Lamar found the bank open, and cashed in for 3!


----------



## PauloCatarino (May 31, 2003)

*Re: GT #34 (1/9): (22-11) Los Angeles Lakers @ (23-11) New Orleans Hornets*

Chris Paul schooling the Lakers...


----------



## DANNY (Aug 9, 2005)

*Re: GT #34 (1/9): (22-11) Los Angeles Lakers @ (23-11) New Orleans Hornets*

i'm not hating on kwame but why the **** is he our main low post offense for the 2nd unit?
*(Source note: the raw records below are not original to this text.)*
/-- Makes a near copy of the named sectors in half x, or adds them to the one there; where its way must first be freed, the copy waits
(R164, R238). DEDUCED, log 29. -/
def makeNear (s : State) (line x : Nat) (secs : BitVec 4) : State :=
  match s.line? line with
  | none => s
  | some e =>
    let n := 16 * x + e.slice % 16
    let wait : HomeReq := { kind := .nc x secs, agent := .framer, req := 0, seq := 0, tag := 0, pa := 1024 * line, len := 0, op := 0,
                            data := [], cmp := [], pois := false, cls := 0, looked := true }
    if e.extOwned || e.ovf then s
    else match s.mem.near.find? (fun y => y.line == line && y.half == x) with
    | some _ =>
      let st := s.mem.stamp + 1
      { s with mem := { s.mem with stamp := st, near := s.mem.near.map fun y =>
          if y.line == line && y.half == x then { y with sectors := y.sectors ||| secs, stamp := st } else y } }
    | none =>
      match makeRoom s n (lineSet line) with
      | .way w s1 => putNear s1 line x w secs
      | .recall v => if freeMiss s n then openEvict s n v [wait] else holdReq s wait
      | .hold => holdReq s wait

/-- Answers a request that carries its own data and has no entry among the requests in flight: the host's and the rafter dies'
(chapters 08 and 13). -/
def answerOutside (rd : State → Nat → Nat → List Byte × Bool) (s : State) (r : HomeReq) : State :=
  match r.agent with
  | .cxl p =>
    match r.kind with
    | .wr => (homeStore s r.pa r.data r.pois).emit (.cmp p r.pa)
    | .hw _ => (homeStore s r.pa r.data r.pois).emit (.cmp p r.pa)
    | .ha _ =>
      if r.len = 0 then s.emit (.cmp p r.pa)
      else let (b, q) := rd s (r.pa / 64 * 64) 64; s.emit (.memData p r.tag b q)
    | .rc _ => s
    | _ => let (b, q) := rd s (r.pa / 64 * 64) 64; s.emit (.memData p r.tag b q)
  | .rafter n =>
    if takesLine r.kind && !(match r.kind with | .xa _ => true | _ => false) then
      let (old, q) := rd s r.pa r.data.length
      let s1 := homeStore s r.pa (opBytes r.op old r.data r.cmp) (r.pois || (r.op != 0 && q))
      if 0 < r.op ∧ r.op < 32 then s1.emit (.joint n 0x10 r.tag 0 r.pa old q) else s1.emit (.joint n 0x11 r.tag 0 r.pa [] false)
    else let (b, q) := rd s r.pa r.len; s.emit (.joint n 0x10 r.tag 0 r.pa b q)
  | _ => s

/-- The home's bytes, with the sectors that a register brought poisoned (R197). -/
def homeReadBad (bad : BitVec 4) (s : State) (pa len : Nat) : List Byte × Bool :=
  let (b, p) := homeRead s pa len
  (b, p || bad &&& sectorsOf (pa / 1024) pa len != 0#4)

/-- Serves a request's data at the home. DEDUCED, log 29. -/
def serveAt (s : State) (r : HomeReq) (bad : BitVec 4) : State :=
  let line := r.pa / 1024
  let s1 := if r.kind == .wr then coverSectors s line (coveredSectors s r) else s
  if r.req = 0 then answerOutside (homeReadBad bad) s1 r
  else serveLanes (homeReadBad bad) homeStore s1 r.req fun l => l.pa / 1024 == line

/-- The kerf of one line at its home (R179): sectors dropped without write-back; a pinned line keeps its pin. A line an
external agent or the DMA cache holds is counted and stays. -/
def kerfHere (s : State) (line : Nat) : State :=
  match s.line? line with
  | none => s
  | some e =>
    if e.pres &&& 0xF00#12 ≠ 0#12 ∨ e.extOwned then odAdd s 0x5011 1 1
    else if e.ovf then odAdd s 0x5011 1 1
    else
      let a := 1024 * line
      let s1 := dropNear { s with mem := { s.mem with llc := mzero s.mem.llc a 1024 } } line
      if e.pin.isSome then
        s1.setLine line { e with st := .i, own := e.slice / 16, pres := 0#12, sec := [.invalid, .invalid, .invalid, .invalid],
                                 pois := 0#4 }
      else s1.dropLine line

/-- A line is pinned by a partition, unless it is pinned or 12 of its set are (R171, R172). -/
def setPin (s : State) (f line : Nat) : State :=
  match s.line? line with
  | some e => if e.pin.isSome ∨ e.ovf ∨ 12 ≤ pinnedIn s e.slice (lineSet line) then s else s.setLine line { e with pin := some f }
  | none => s

/-- A grant to the DMA cache (R218, R221). -/
def grantDma (s : State) (line : Nat) : State :=
  match s.line? line with
  | some e => if e.extOwned ∨ e.ovf then s else s.setLine line { e with pres := e.pres ||| 0x800#12 }.settled
  | none => s

/-- One request acts on an allocated line whose copies and sectors are as Table 08.4 needs them. -/
def actOnLine (s : State) (r : HomeReq) (e : Line) : State :=
  let line := r.pa / 1024
  match r.kind with
  | .rd half near =>
    let s1 := if e.st = .i then s.setLine line { e with st := .e } else s
    let pol := match findReq s r.req with
      | some q => nearPolicy s q.ctx
      | none => 0
    let h := e.slice / 16
    let secs := namedSectors s r
    let s2 := if half < 8 ∧ (nearAllowed pol half h ∨ (near ∧ half ≠ h)) then makeNear s1 line half secs else s1
    serveAt s2 r 0#4
  | .wr =>
    let s1 := dropHomeSide s line
    serveAt (s1.setLine line { e with st := .m, own := e.slice / 16, pres := 0#12, hsec := 0#4 }) r 0#4
  | .hw _ =>
    if e.extOwned then serveAt s r 0#4
    else serveAt ((dropHomeSide s line).setLine line { e with st := .m, own := e.slice / 16, pres := 0#12, hsec := 0#4 }) r 0#4
  | .hs _ =>
    let s1 := if e.extOwned then s else writeBack s line
    match s1.line? line with
    | none => s1
    | some e1 =>
      let h := e1.hsec ||| namedSectors s r
      serveAt (s1.setLine line { e1 with hsec := h, pres := e1.pres ||| 0x100#12 }.settled) r 0#4
  | .xs n =>
    let s1 := if e.extOwned then s else writeBack s line
    match s1.line? line with
    | none => s1
    | some e1 => serveAt (s1.setLine line { e1 with pres := e1.pres ||| bitN 12 (9 + n) }.settled) r 0#4
  | .ha _ =>
    if e.extOwned then serveAt (s.setLine line { e with hsec := e.hsec ||| namedSectors s r }) r 0#4
    else
      let s1 := dropHomeSide (writeBack s line) line
      match s1.line? line with
      | none => s1
      | some e1 =>
        serveAt (s1.setLine line { e1 with st := .m, own := 8, pres := 0x100#12, hsec := e1.hsec ||| namedSectors s r }) r 0#4
  | .xa n =>
    if e.extOwned then serveAt s r 0#4
    else
      let s1 := dropHomeSide (writeBack s line) line
      match s1.line? line with
      | none => s1
      | some e1 => serveAt (s1.setLine line { e1 with st := .m, own := 9 + n, pres := bitN 12 (9 + n), hsec := 0#4 }) r 0#4
  | .nr => serveAt (if e.st = .i then s.setLine line { e with st := .e } else s) r 0#4
  | .ds => serveAt (grantDma s line) r 0#4
  | .kf => kerfHere s line
  | .nc x secs => makeNear s line x secs
  | .pn f => setPin (if e.st = .i then s.setLine line { e with st := .e } else s) f line
  | .mv =>
    match makeRoom s e.slice (lineSet line) with
    | .way w s1 => s1.setLine line { e with way := w }
    | _ => s
  | .rc _ => s
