-- ==== Sys2Proof/Machine/Translate.lean ====
section
/-! DEFINITION. Address translation (R336 to R340): the four-level walk, the cached translations, the rights of a leaf, ATS
for host leaves, and what a context may reach in each region (R13, R153, R176, R214, R334, R363, R434, R442). -/

namespace Sys2Proof.Machine

/-! ## What a function holds -/

/-- The memory share of function f: base and size in bytes (Table 12.5). -/
def shareBase (s : State) (f : Nat) : Nat := odNat s (0x6010 + f) 2
def shareSize (s : State) (f : Nat) : Nat := odNat s (0x6010 + f) 3 * 2 ^ 30

def inShare (s : State) (f pa len : Nat) : Bool :=
  decide (shareBase s f ≤ pa) && decide (pa + len ≤ shareBase s f + shareSize s f)

/-- Does function f hold read access to a range record that contains the bytes (OD 0x6010 + f:10)? -/
def rangeGranted (s : State) (f pa len : Nat) : Bool :=
  (List.range 32).any fun e =>
    (odNat s (0x6010 + f) 16).testBit e &&
      (let r := rangeRec s e
       decide (0 < rangeSize r) && decide (rangeBase r ≤ pa) && decide (pa + len ≤ rangeBase r + rangeSize r))

/-- The record of an immutable range that holds an address, if one does (R214). -/
def immutableAt (s : State) (pa : Nat) : Option Nat :=
  (List.range 32).find? fun e =>
    let r := rangeRec s e
    decide (0 < rangeSize r) && r.testBit 1 && decide (rangeBase r ≤ pa) && decide (pa < rangeBase r + rangeSize r)

/-- Are writes to these bytes refused (R214): an immutable range not being loaded, or a mirror range? -/
def writeRefused (s : State) (pa len : Nat) : Bool :=
  (List.range 32).any fun e =>
    let r := rangeRec s e
    decide (0 < rangeSize r) && r.testBit 1 &&
      ((!r.testBit 3 && overlap (rangeBase r) (rangeSize r) pa len) ||
       (r.testBit 2 && overlap (rangeMbase r) (rangeSize r) pa len))

/-- Do bytes lie in the bias table, which only the device reaches (R231)? DESIGN CHOICE, log 30. -/
def inBiasTable (s : State) (pa len : Nat) : Bool :=
  odNat s 0x5060 1 != 0 && overlap (odNat s 0x5060 1) 0x300000 pa len

/-- The carved scratch size (R176). -/
def carvedSize (s : State) : Nat :=
  ((List.range 256).foldl (fun n u => if (unitOwner s u).isSome then u + 1 else n) 0) * 0x100000

/-- Does partition f hold the scratch unit of an address (R176)? -/
def scratchOf (s : State) (f pa : Nat) : Bool :=
  decide (pa - scratchBase < carvedSize s) && unitOwner s ((pa - scratchBase) / 0x100000) == some f

/-- The function of a context; contexts that are gone belong to none. -/
def ctxFn (s : State) (ctx : Nat) : Option Nat := (fget s.ctxs ctx).map (·.f)

/-- Does a core-store address lie in a granule of a context of partition f (R12, R153)? -/
def storeOf (s : State) (f pa : Nat) : Bool :=
  let c := storeCore pa
  coreUsed s c && decide (storeGranule pa < 32) &&
    (match fget (s.core c).granules (storeGranule pa) with
     | some x => ctxFn s x == some f
     | none => false)

/-- The session bound to the peer window of an address, when it is OPEN and of function f (R363). Windows are 2 TiB each, from 32 × 2 TiB
on. -/
def windowSession (s : State) (f pa : Nat) : Option Nat :=
  if pa < peerBase then none
  else (List.range 1024).find? fun n =>
    let r := odNat s (0x1600 + n) 0
    decide (bits r 172 166 = pa / 0x20000000000 - 32) && decide (bits r 165 160 = f) && decide ((s.session n).st = 2)

/-! ## Control register space: who reaches what (R271, R434, R442, R470) -/

def bellBase : Nat := 0x013004000000

/-- The queue whose doorbell page holds an address. -/
def bellQueue (pa : Nat) : Option Nat :=
  if bellBase ≤ pa ∧ pa < bellBase + 4096 * 0x1000 then some ((pa - bellBase) / 0x1000) else none

/-- Is the address in the update window, the fault log and recovery window, or the counters and observation registers? -/
def pfWindow (pa : Nat) : Bool :=
  (decide (0x013800000000 ≤ pa) && decide (pa < 0x013801000010)) ||
  (decide (0x013802000000 ≤ pa) && decide (pa < 0x013802020020)) ||
  (decide (0x013803000000 ≤ pa) && decide (pa < 0x013803004040)) ||
  (decide (0x013400000000 ≤ pa) && decide (pa < 0x013403001000))

/-- May a context of function f reach a control address: a doorbell page of its own function's queues, or, for the PF, the
windows above? -/
def ctlOf (s : State) (f pa : Nat) : Bool :=
  match bellQueue pa with
  | some q =>
    match fget s.queues q with
    | some x => decide (x.f = f)
    | none => false
  | none => pfWindow pa && decide (f = 0)

/-! ## What a context may reach -/

/-- Kinds of access, for rights and refusals. -/
inductive Use where
  | read
  | write
  | atomic
  | acw
  | fetch
  deriving DecidableEq, Repr

def Use.isWrite : Use → Bool
  | .read => false
  | .fetch => false
  | _ => true

/-- May an access of function f to physical bytes take place at all; a command's DMA or a core's (R13, R93, R94, R153, R176,
R214, R334, R363)? -/
def reachable (s : State) (f : Nat) (u : Use) (pa len : Nat) : Bool :=
  match regionOf pa with
  | .dram =>
    decide (pa + len ≤ usableSize s) && !inBiasTable s pa len &&
      (if u.isWrite then inShare s f pa len && !writeRefused s pa len else inShare s f pa len || rangeGranted s f pa len)
  | .scratch => scratchOf s f pa
  | .store => storeOf s f pa
  | .chute => u != .atomic && u != .acw && u != .fetch
  | .ctl => ctlOf s f pa && u != .atomic && u != .acw && u != .fetch
  | .host => u != .acw
  | .peer => (windowSession s f pa).isSome && u != .fetch
  | .unmapped => false

/-! ## The walk -/

/-- What a walk finds: a leaf, as the entry of one 4 KiB page, bit 7 kept for a page of a 64 KiB group. -/
inductive WalkRes where
  | leaf (e : Nat)
  | none
  | poisoned
  deriving DecidableEq, Repr

/-- A page table entry read at its home; a table lies in usable DRAM in the function's share (R336). DEDUCED, log 38. -/
def readPte (s : State) (f a : Nat) : Option (Nat × Bool) :=
  if inShare s f a 8 && decide (a + 8 ≤ usableSize s) then
    let (b, p) := placeRead s a 8
    some (leNat b, p)
  else Option.none

/-- Width of the index of each level (Table 12.8). -/
def levelIndex (level va : Nat) : Nat :=
  if level = 4 then bits va 56 39 else if level = 3 then bits va 38 30 else if level = 2 then bits va 29 21 else bits va 20 12

/-- log2 of the page that a leaf maps at a level. -/
def levelPage (level : Nat) : Nat := if level = 3 then 30 else if level = 2 then 21 else 12

/-- The walk from a table at a level (Table 12.7, Table 12.8, R337). -/
def walk (s : State) (f va : Nat) : Nat → Nat → WalkRes
  | 0, _ => .none
  | level + 1, table =>
    match readPte s f (table + 8 * levelIndex (level + 1) va) with
    | Option.none => .none
    | some (_, true) => .poisoned
    | some (e, false) =>
      if bits e 63 48 ≠ 0 ∨ bits e 11 8 ≠ 0 ∨ e.testBit 1 ∨ !e.testBit 0 then .none
      else if e.testBit 6 then
        (if level + 1 = 4 ∨ (e.testBit 7 ∧ level ≠ 0) then .none
         else if e.testBit 7 then
           .leaf (bits e 47 16 * 65536 + bits va 15 12 * 4096 + e % 4096)
         else if bits e 47 12 * 4096 % 2 ^ levelPage (level + 1) ≠ 0 then .none
         else .leaf (bits e 47 12 * 4096 + va % 2 ^ levelPage (level + 1) / 4096 * 4096 + e % 4096))
      else if level = 0 ∨ bits e 5 2 ≠ 0 ∨ e.testBit 7 then .none
      else walk s f va level (bits e 47 12 * 4096)

/-- The first entry of a walk that its home has not at hand (R224, R336). DEDUCED, log 38. -/
def walkNeeds (s : State) (f va : Nat) : Nat → Nat → Option Nat
  | 0, _ => Option.none
  | level + 1, table =>
    let a := table + 8 * levelIndex (level + 1) va
    if !(inShare s f a 8 && decide (a + 8 ≤ usableSize s)) then Option.none
    else if !homeHas s a 8 then some a
    else match readPte s f a with
      | some (e, false) => if e.testBit 0 ∧ !e.testBit 6 then walkNeeds s f va level (bits e 47 12 * 4096) else Option.none
      | _ => Option.none

/-- The entries that a walk reads are hits at their homes (R170, R187). -/
def walkHits (s : State) (f va : Nat) : Nat → Nat → State
  | 0, _ => s
  | level + 1, table =>
    let a := table + 8 * levelIndex (level + 1) va
    match readPte s f a with
    | Option.none => s
    | some (e, bad) =>
      hitHome (if !bad ∧ e.testBit 0 ∧ !e.testBit 6 then walkHits s f va level (bits e 47 12 * 4096) else s) a 8 false 0

/-- The cached entry for a page, the last walked first; a leaf of a 64 KiB group serves the group (R337). -/
def tlbFind (ctx vpn : Nat) : List (Nat × Nat × W64) → Option Nat
  | [] => Option.none
  | (c, v, e) :: rest =>
    if c = ctx ∧ v = vpn then some e.toNat
    else if c = ctx ∧ e.toNat.testBit 7 ∧ v / 16 = vpn / 16 then
      some (bits e.toNat 47 16 * 65536 + vpn % 16 * 4096 + e.toNat % 4096)
    else tlbFind ctx vpn rest

/-- The leaf of a page: from the cached translations, or by a walk, which caches it. DESIGN CHOICE, log 39. -/
def findLeaf (s : State) (ctx va : Nat) : WalkRes × State :=
  match fget s.ctxs ctx with
  | Option.none => (.none, s)
  | some c =>
    match tlbFind ctx (va / 4096) s.mem.tlb with
    | some e => (.leaf e, s)
    | Option.none =>
      match walk s c.f va 4 c.ptroot.toNat with
      | .leaf e => (.leaf e, { s with mem := { s.mem with tlb := (ctx, va / 4096, BitVec.ofNat 64 e) :: s.mem.tlb } })
      | r => (r, s)

/-- Does a leaf give the rights an access needs (R337)? -/
def leafAllows (e : Nat) : Use → Bool
  | .read => e.testBit 2
  | .write => e.testBit 3
  | .atomic => e.testBit 2 && e.testBit 3
  | .acw => e.testBit 5
  | .fetch => e.testBit 4

/-- What a translation gives. -/
inductive Xlat where
  | ok (pa : Nat)
  | fault
  | poisoned
  | ats (port pasid page : Nat)
  | wait                        -- an entry of the walk is on its way from its home
  deriving DecidableEq, Repr

/-- The ATS answer cached for a host page (R338). -/
def atsFind (s : State) (port pasid page : Nat) : Option (Bool × Bool × Bool) :=
  (s.mem.ats.find? fun a => a.1 == port && a.2.1 == pasid && a.2.2.1 == page).map fun a => a.2.2.2

def atsAllows (r w x : Bool) : Use → Bool
  | .read => r
  | .write => w
  | .atomic => r && w
  | .acw => false
  | .fetch => x

/-- Translates one access (R336 to R338) and checks what the context may reach. DEDUCED, log 38. -/
def translate (s : State) (ctx : Nat) (u : Use) (va len : Nat) : Xlat × State :=
  if 2 ^ 57 ≤ va then (.fault, s)
  else
    match findLeaf s ctx va with
    | (.none, s1) => (.fault, s1)
    | (.poisoned, s1) => (.poisoned, s1)
    | (.leaf e, s1) =>
      let pa := bits e 47 12 * 4096 + va % 4096
      match fget s1.ctxs ctx with
      | Option.none => (.fault, s1)
      | some c =>
        if !leafAllows e u || !reachable s1 c.f u pa len then (.fault, s1)
        else if regionOf pa = .host then
          let port := homePort s1 c.f
          let page := (pa - hostBase) / 4096
          match atsFind s1 port c.pasid.toNat page with
          | some (r, w, x) => if atsAllows r w x u then (.ok pa, s1) else (.fault, s1)
          | Option.none => (.ats port c.pasid.toNat page, s1)
        else (.ok pa, s1)

/-- Translates one access of an agent that can wait: the walk reads each entry at its home. DEDUCED, log 38. -/
def translateAsk (s : State) (a : Agent) (ctx : Nat) (u : Use) (va len : Nat) : Xlat × State :=
  match fget s.ctxs ctx with
  | Option.none => translate s ctx u va len
  | some c =>
    if 2 ^ 57 ≤ va ∨ (tlbFind ctx (va / 4096) s.mem.tlb).isSome then translate s ctx u va len
    else match walkNeeds s c.f va 4 c.ptroot.toNat with
      | some e => (.wait, callLine s e 8 a)
      | Option.none =>
        let (x, s1) := translate s ctx u va len
        (x, walkHits s1 c.f va 4 c.ptroot.toNat)

/-- The first entry that the walks of a range's pages need from its home (R336). DEDUCED, log 38. -/
def pagesNeed (s : State) (ctx va len : Nat) : Option Nat :=
  match fget s.ctxs ctx with
  | Option.none => Option.none
  | some c => (List.range ((va + len - 1) / 4096 + 1 - va / 4096)).findSome? fun i =>
      let page := va / 4096 + i
      if (tlbFind ctx page s.mem.tlb).isSome then Option.none else walkNeeds s c.f (4096 * page) 4 c.ptroot.toNat

/-- Asks the host for a translation, or leaves the request at the port (R338, R342). DESIGN CHOICE, log 39. -/
def askAts (s : State) (f port pasid page : Nat) : State :=
  if mayOriginate s f && portOpen s port then s.emit (.atsRequest port pasid page) else s

/-- Forgets the translations of a context that a test names (R339). DESIGN CHOICE, log 39. -/
def tlbDrop (s : State) (p : Nat → Nat → Bool) : State :=
  { s with mem := { s.mem with tlb := s.mem.tlb.filter fun e => !p e.1 e.2.1 } }

end Sys2Proof.Machine
end

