-- ==== Sys2Proof/Machine/Issue.lean ====
section
/-! DEFINITION. The core stores and scratch as bytes with poison (R154, R178, R446), context faults (R74 to R78), paths, joins
and merging (R50 to R57), and the issue of one instruction by the current path of a whorl (R46 to R48, R80 to R83). -/

namespace Sys2Proof.Machine

/-! ## Reaching a place -/

/-- Powers a gated domain whose store is reached (R29); one that is still gating wakes afterwards (R381). -/
def wakeDomain (s : State) (g : Nat) : State :=
  let d := s.dom g
  match d.st with
  | .gated => s.setDom g { d with st := .waking }
  | .gating => s.setDom g { d with wanted := true }
  | _ => s

/-- What must happen before bytes can be read where they live: the home fetches or recalls the line, a sleeping bay or a gated
core's domain wakes (R29, R224, R383). None when nothing must. -/
def placeAsk (s : State) (a : Agent) (pa len : Nat) : Option State :=
  if regionOf pa = .dram then (if homeHas s pa len then none else some (callLine s pa len a))
  else match placeBay s pa with
    | none => none
    | some b =>
      match placeAnswers s pa with
      | .gone => none
      | .asleep => some (wakeBay s b)
      | .up =>
        let g := coreDomain s (storeCore pa)
        if regionOf pa == .store && (s.dom g).st != .on then some (wakeDomain s g) else none

/-! ## Whorls -/

def whorlOf (s : State) (w : Wid) : Option Whorl := fget (s.core w.core).slots w.slot

def putWhorl (s : State) (w : Wid) (wh : Whorl) : State :=
  let c := s.core w.core
  s.setCore w.core { c with slots := fset c.slots w.slot wh }

/-- The context of a whorl. -/
def whorlCtx (s : State) (wh : Whorl) : Nat :=
  match fget s.kerns wh.kernel with
  | some k => k.ctx
  | none => 4096

/-- Is a context of this number the owner of a whorl? -/
def ownedBy (s : State) (ctx : Nat) (wh : Whorl) : Bool := whorlCtx s wh == ctx

/-- Every whorl that satisfies a test, changed. -/
def mapWhorls (s : State) (p : Whorl → Bool) (f : Whorl → Whorl) : State :=
  { s with cores := s.cores.map fun c =>
      (c.1, { c.2 with slots := c.2.slots.map fun e => (e.1, if p e.2 then f e.2 else e.2) }) }

/-! ## Posted writes of the Framer and the girt DMA -/

/-- One lane of a write. -/
def writeLane (i va pa : Nat) (b : List Byte) (pois : Bool) : LaneAcc :=
  { lane := i, va := va, pa := pa, data := b, cmp := [], got := none, pois := pois, sent := false, done := false,
    err := false }

/-- A posted write by an agent without a cache (R229), of bytes that lie in one line, block or window; a release names its scope. -/
def postBytes (s : State) (agent : Agent) (ctx pa : Nat) (b : List Byte) (pois rel : Bool) (scope : Nat) : Nat × State :=
  postReq s { id := 0, agent := agent, kind := .fwrite, lanes := [writeLane 0 pa pa b pois], size := b.length, dest := 0#7,
              pc := 0#64, acq := false, rel := rel, scope := scope, cls := 0, region := regionOf pa, ctx := ctx, once := false,
              phase := .sent, merged := none, age := s.now, back := false, fills := [], noFill := false }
odom needs to bang bang down low


----------



## King Sancho Fantastic (Jul 19, 2005)

*Re: GT #34 (1/9): (22-11) Los Angeles Lakers @ (23-11) New Orleans Hornets*



dannyM said:


> love baby love


When he plays well he gets love. I dont hate players just to hate them. If you look back into this thread youll even find me giving Kwame a compliment.


----------



## afobisme (Apr 29, 2006)

*Re: GT #34 (1/9): (22-11) Los Angeles Lakers @ (23-11) New Orleans Hornets*

23-11, dare i say it!


----------



## DANNY (Aug 9, 2005)

*Re: GT #34 (1/9): (22-11) Los Angeles Lakers @ (23-11) New Orleans Hornets*



CubanLaker said:


> When he plays well he gets love. I dont hate players just to hate them. If you look back into this thread youll even find me giving Kwame a compliment.


you got it man as long as we're giving LOVE its all GOOD! :cheers:


----------



## King Sancho Fantastic (Jul 19, 2005)

*Re: GT #34 (1/9): (22-11) Los Angeles Lakers @ (23-11) New Orleans Hornets*

Christ! Chris Paul has a nasty crossover...


----------



## DANNY (Aug 9, 2005)

*Re: GT #34 (1/9): (22-11) Los Angeles Lakers @ (23-11) New Orleans Hornets*

reason why kobes the leading MVP candidate

he's just a double team magnet

dumb players like ely are programmed to double team kobe without being fully aware of what's going on the court

easy bucket for ronny! whoo!


----------



## Imdaman (Nov 29, 2006)

*Re: GT #34 (1/9): (22-11) Los Angeles Lakers @ (23-11) New Orleans Hornets*

jesus chris paul can dribble the ball.


----------



## Basel (Mar 31, 2005)

*Re: GT #34 (1/9): (22-11) Los Angeles Lakers @ (23-11) New Orleans Hornets*

24-point lead! The lead just keeps getting bigger and bigger! 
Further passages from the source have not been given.